Linear and quadratic approximations are methods used to approximate a complicated function with simpler, linear or quadratic functions near a specific point. This is useful when algebra becomes messy, the exact value is difficult to calculate, computationally costly, or tedious to find. These approximations are valuable in calculus and numerical analysis for estimating the behavior of functions near certain points, understanding local behaviour, or for simplifying calculations.
When using approximation, you sacrifice some accuracy for the ability to perform complex calculations easily and quickly.

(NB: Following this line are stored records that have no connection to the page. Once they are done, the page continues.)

@[simp] theorem besideWork_leaveColl (s : State) (t : Task) : besideWork (leaveColl s t) = besideWork s := by
  unfold leaveColl; split <;> [rfl; split] <;> simp

@[simp] theorem besideWork_collFail (s : State) (t : Task) (st : BitVec 8) : besideWork (collFail s t st) = besideWork s := by
  unfold collFail; split <;> simp

@[simp] theorem besideWork_taskFails (s : State) (c : CoreNo) (k : SlotNo) (st : BitVec 8) : besideWork (taskFails s c k st) = besideWork s := by
  unfold taskFails
  split
  · rfl
  · dsimp only
    split
    · simp
    · split
      · split <;> [skip; split] <;> simp
      · split <;> simp

@[simp] theorem besideWork_storeFails (s : State) (c : CoreNo) (k : SlotNo) (st : BitVec 8) : besideWork (storeFails s c k st) = besideWork s := by
  simp [storeFails]

/-! The end of a unit's work (R42, R193, R356). -/

@[simp] theorem besideWork_abandonStores (s : State) (c : CoreNo) (k : SlotNo) (st : BitVec 8) :
    besideWork (abandonStores s c k st) = besideWork s :=
  (besideWork_foldl _ _ _ fun s x => by simp).trans rfl

@[simp] theorem besideWork_leaveByReset (c : CoreNo) (s : State) (x : Coll) : besideWork (leaveByReset c s x) = besideWork s := by
  unfold leaveByReset
  dsimp only
  split
  · rfl
  · split
    · rfl
    · split <;> [skip; split] <;> simp

@[simp] theorem besideWork_stopSlot (s : State) (c : CoreNo) (k : SlotNo) (st : BitVec 8) : besideWork (stopSlot s c k st) = besideWork s := by
  unfold stopSlot; dsimp only; split <;> [rfl; split] <;> simp

@[simp] theorem besideWork_endCore (s : State) (c : CoreNo) (st : BitVec 8) : besideWork (endCore s c st) = besideWork s := by
  unfold endCore
  dsimp only
  rw [besideWork_foldl _ _ _ fun s t => by simp, besideWork_setCore, besideWork_foldl _ _ _ fun s t => by simp,
    besideWork_foldl _ _ _ fun s t => by simp]

@[simp] theorem besideWork_endStation (s : State) (t : TileNo) (st : BitVec 8) : besideWork (endStation s t st) = besideWork s := by
  unfold endStation; dsimp only; rw [besideWork_foldl _ _ _ fun s t => by simp]; rfl

/-! Broadcasts (R165, R213). -/

@[simp] theorem besideWork_setRun (s : State) (t : TileNo) (r : StreamRun) : besideWork (setRun s t r) = besideWork s := rfl

@[simp] theorem besideWork_endStream (s : State) (t : TileNo) : besideWork (endStream s t) = besideWork s := by
  unfold endStream
  split
  · rfl
  · split
    · rfl
    · dsimp only; split <;> simp

@[simp] theorem besideWork_streamDone (s : State) (t : TileNo) (n : Nat) (st : BitVec 8) : besideWork (streamDone s t n st) = besideWork s := by
  unfold streamDone; split <;> simp

@[simp] theorem besideWork_deliverCopy (s : State) (src : TileNo) (p : PartNo) (g : Nat) (tile : TileNo) (o : Nat) (d : List Byte) :
    besideWork (deliverCopy s src p g tile o d) = besideWork s :=
  besideWork_foldl _ _ _ fun s x => by
    split
    · rw [besideWork_streamDone]; rfl
    · split <;> simp

@[simp] theorem besideWork_launch (s : State) (b : Burst) (l : List (Fin 4)) (d : List TileNo) : besideWork (launch s b l d) = besideWork s :=
  besideWork_foldl _ _ _ fun s x => by split <;> rfl

@[simp] theorem besideWork_sendBurst (s : State) (b : Burst) (d : List TileNo) : besideWork (sendBurst s b d) = besideWork s := by
  unfold sendBurst; dsimp only; split <;> simp [meshCopies]

@[simp] theorem besideWork_askReads (t : TileNo) (n : Nat) (s : State) : besideWork (askReads t n s) = besideWork s := by
  induction n generalizing s with
  | zero => rfl
  | succ n ih =>
    unfold askReads
    split
    · rfl
    · dsimp only
      split
      · rfl
      · split
        · rfl
        · rw [ih]; rfl

@[simp] theorem besideWork_cutBursts (t : TileNo) (n : Nat) (s : State) : besideWork (cutBursts t n s) = besideWork s := by
  induction n generalizing s with
  | zero => rfl
  | succ n ih =>
    unfold cutBursts
    split
    · rfl
    · dsimp only
      split
      · rfl
      · rw [ih, besideWork_sendBurst]; rfl

@[simp] theorem besideWork_stationGo (s : State) (t : TileNo) : besideWork (stationGo s t) = besideWork s := by
  unfold stationGo; split <;> simp

/-! The work of tasks (R92, R94, R228). -/

@[simp] theorem besideWork_countCensus (s : State) (c : CoreNo) (k : SlotNo) (f : CensusFrom) (n : Nat) : besideWork (countCensus s c k f n) = besideWork s := by
  unfold countCensus
  dsimp only
  split
  · rfl
  · rfl
  · split
    · split <;> split <;> simp
    · simp

@[simp] theorem besideWork_finishWork (s : State) (w : Work) (c : CoreNo) (k : SlotNo) (f : CensusFrom) (h : besideWork w.s = besideWork s) :
    besideWork (finishWork s w c k f) = besideWork s := by
  unfold finishWork
  dsimp only
  split
  · split <;> simp [h]
  · simp [h]

theorem besideWork_runTask (s : State) (n : CoreNo) (k : SlotNo) (op : Op) (work : State → Task → State)
    (h : ∀ s t, besideWork (work s t) = besideWork s) : besideWork (runTask s n k op work) = besideWork s := by
  unfold runTask
  split
  · rfl
  · exact h ..

/-! Requests (R413, R416). -/

@[simp] theorem besideWork_answerReq (s : State) (op : Nat) (src : ReqSource) (res : Byte) (d : List Byte) :
    besideWork (answerReq s op src res d) = besideWork s := by
  unfold answerReq
  dsimp only
  split
  · rw [besideWork_raise]
    cases src <;> rfl
  · cases src <;> rfl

Linear approximation does a very good job of approximating values of f(x) as long as we stay near x = a, that is, in the neighborhood around a. If a function y = f(x) is differentiable at a point (a, f(a)), the function looks like its tangent line in a small open interval containing a. It allows us to approximate the original function f (it is sometimes computationally too costly -in terms of resources- or algebraically complicated) with a simpler function L that is linear.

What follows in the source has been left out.